City leaders revealed plans last year to turn the D-Day Museum in Southsea into the UK’s leading resource on the Normandy landings, which took place during the Second World War.
In order to do the whole project, we need this funding to go alongside the funding from the Heritage Lottery Fund. It’s so important to us that we get it.Andrew Whitmarsh, D-Day Museum development officer
The plan is to give the seafront building a major upgrade, modernise all of its exhibitions and bring resources, such as an 83m Overlord Embroidery, into the 21st century by making them available online for a wider audience.
The cost of the project, which the city hopes to complete ahead of the 75th anniversary of D-Day in 2019, is £4.88m – but culture bosses still need to find around £600,000.
Tory council leader Donna Jones has made a plea to chancellor George Osborne to stump up the outstanding balance by dipping into the Libor fund – bankers’ fines set aside for causes including military charities.
Mr Osborne replied by saying he would give the proposal ‘full consideration’ in the upcoming Autumn Statement. Now he is being urged to act on his word.
Andrew Whitmarsh, D-Day Museum development officer, said: ‘The story of D-Day is still important to people today.
‘D-Day has effects that are still felt today. The world would be different if it had gone differently.
‘In order to do the whole project, we need this funding to go alongside the funding from the Heritage Lottery Fund. It’s so important to us that we get it.’
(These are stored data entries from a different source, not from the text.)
-- ==== Sys2Proof/Machine/Operands.lean ====
section
/-! DEFINITION. Operand forms: how a host value reaches a port (30_encoding.md rule R79), the byte order of the 32-bit ports
(20_memory.md rule R56), and the reversal both the label and the buffer use (40_encoder.md rule R101). -/

namespace Sys2Proof.Machine

/-- Bit `i` of a byte moved to bit `7 - i`, every other bit 0. -/
def mirrorBit (b : Byte) (i : Nat) : Byte := (b.extractLsb' i 1).setWidth 8 <<< (7 - i)

/-- `rev8` (R101): bit i of the result is bit 7 - i of the operand. -/
def rev8 (b : Byte) : Byte :=
  mirrorBit b 0 ||| mirrorBit b 1 ||| mirrorBit b 2 ||| mirrorBit b 3 |||
    mirrorBit b 4 ||| mirrorBit b 5 ||| mirrorBit b 6 ||| mirrorBit b 7

/-- The four frame bytes on a 32-bit port: byte j is bits `[31-8j : 24-8j]` (R56). -/
def Frame.ofWord (v : Word32) : Frame :=
  ⟨v.extractLsb' 24 8, v.extractLsb' 16 8, v.extractLsb' 8 8, v.extractLsb' 0 8⟩

/-- Four frame bytes as a 32-bit port shows them, `{B0, B1, B2, B3}` (R22, R56). -/
def Frame.toWord (f : Frame) : Word32 :=
  (f.b0.setWidth 32 <<< 24) ||| (f.b1.setWidth 32 <<< 16) ||| (f.b2.setWidth 32 <<< 8) ||| f.b3.setWidth 32

/-- Byte `i` of a frame, for the four that exist. -/
def Frame.byteAt (f : Frame) : Nat → Option Byte
  | 0 => some f.b0
  | 1 => some f.b1
  | 2 => some f.b2
  | 3 => some f.b3
  | _ => none

/-- A byte's bits in the order the shifter sends them, bit 7 first (R57). -/
def byteBits (b : Byte) : List Bool :=
  [b.getLsbD 7, b.getLsbD 6, b.getLsbD 5, b.getLsbD 4, b.getLsbD 3, b.getLsbD 2, b.getLsbD 1, b.getLsbD 0]

/-- A frame's 32 bits in wire order: wire bit n is bit 7 - (n mod 8) of byte n div 8 (R57, R159). -/
def frameBits (f : Frame) : List Bool := byteBits f.b0 ++ byteBits f.b1 ++ byteBits f.b2 ++ byteBits f.b3

/-- Host values on the ENC operand ports, each cut to its port's width by keeping the low bits (R79); the other ports 0. -/
def Operands.forEnc (label sdi data ssm : Nat) : Operands :=
  { Operands.zero with
    inLabel := BitVec.ofNat 8 label, inSdi := BitVec.ofNat 2 sdi, inData := BitVec.ofNat 19 data, inSsm := BitVec.ofNat 2 ssm }

/-- A host value on `in_div`, cut to its width (R79); the other ports 0. -/
def Operands.forInit (div : Nat) : Operands := { Operands.zero with inDiv := BitVec.ofNat 16 div }

/-- A host value on `in_tx`, cut to its width (R79); the other ports 0. -/
def Operands.forXmitP (bytes : Nat) : Operands := { Operands.zero with inTx := BitVec.ofNat 32 bytes }

end Sys2Proof.Machine
end

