-- ==== Sys2Proof/Machine/Encode.lean ====
section
/-! DEFINITION. The encode commands (40_encoder.md rules R112 to R114). None raises anything. -/

namespace Sys2Proof.Machine

/-- ENC.MAN (R112): the parity bit is `mb` verbatim (R106). -/
def execEncMan (mb : Bit) (s : State) : Host.Outcome State Fault Refusal := .next (s.writeWord (s.encodedOperands (.manual mb)))

/-- ENC.ODD (R113). -/
def execEncOdd (s : State) : Host.Outcome State Fault Refusal := .next (s.writeWord (s.encodedOperands .oddAuto))

/-- ENC.EVEN (R114). -/
def execEncEven (s : State) : Host.Outcome State Fault Refusal := .next (s.writeWord (s.encodedOperands .evenAuto))

end Sys2Proof.Machine
end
In her letter to Mr Osborne, Cllr Jones said: ‘The aim of the Transforming D-Day project is to bring the story of D-Day to life for future generations: a story of courage and determination, comradeship and sacrifice, secrecy and deception, innovation and tactics.
‘In doing so, we want to establish the museum as the national centre for remembering D-Day – inspiring a greater understanding of what happened before, during and after the landings, and exploring why D-Day is still relevant.’
The Heritage Lottery Fund has pledged £3.8m, subject to the council submitting final project proposals.
The council is contributing £350,000, another £50,000 has come from the organisers of Victorious Festival and £16,000 has come from other donations.
As part of the project, a new activities programme would be drawn up as well as a new website forming the ‘hub’ of a national D-Day network.
The museum is the only one in the country solely focused on the D-Day landings.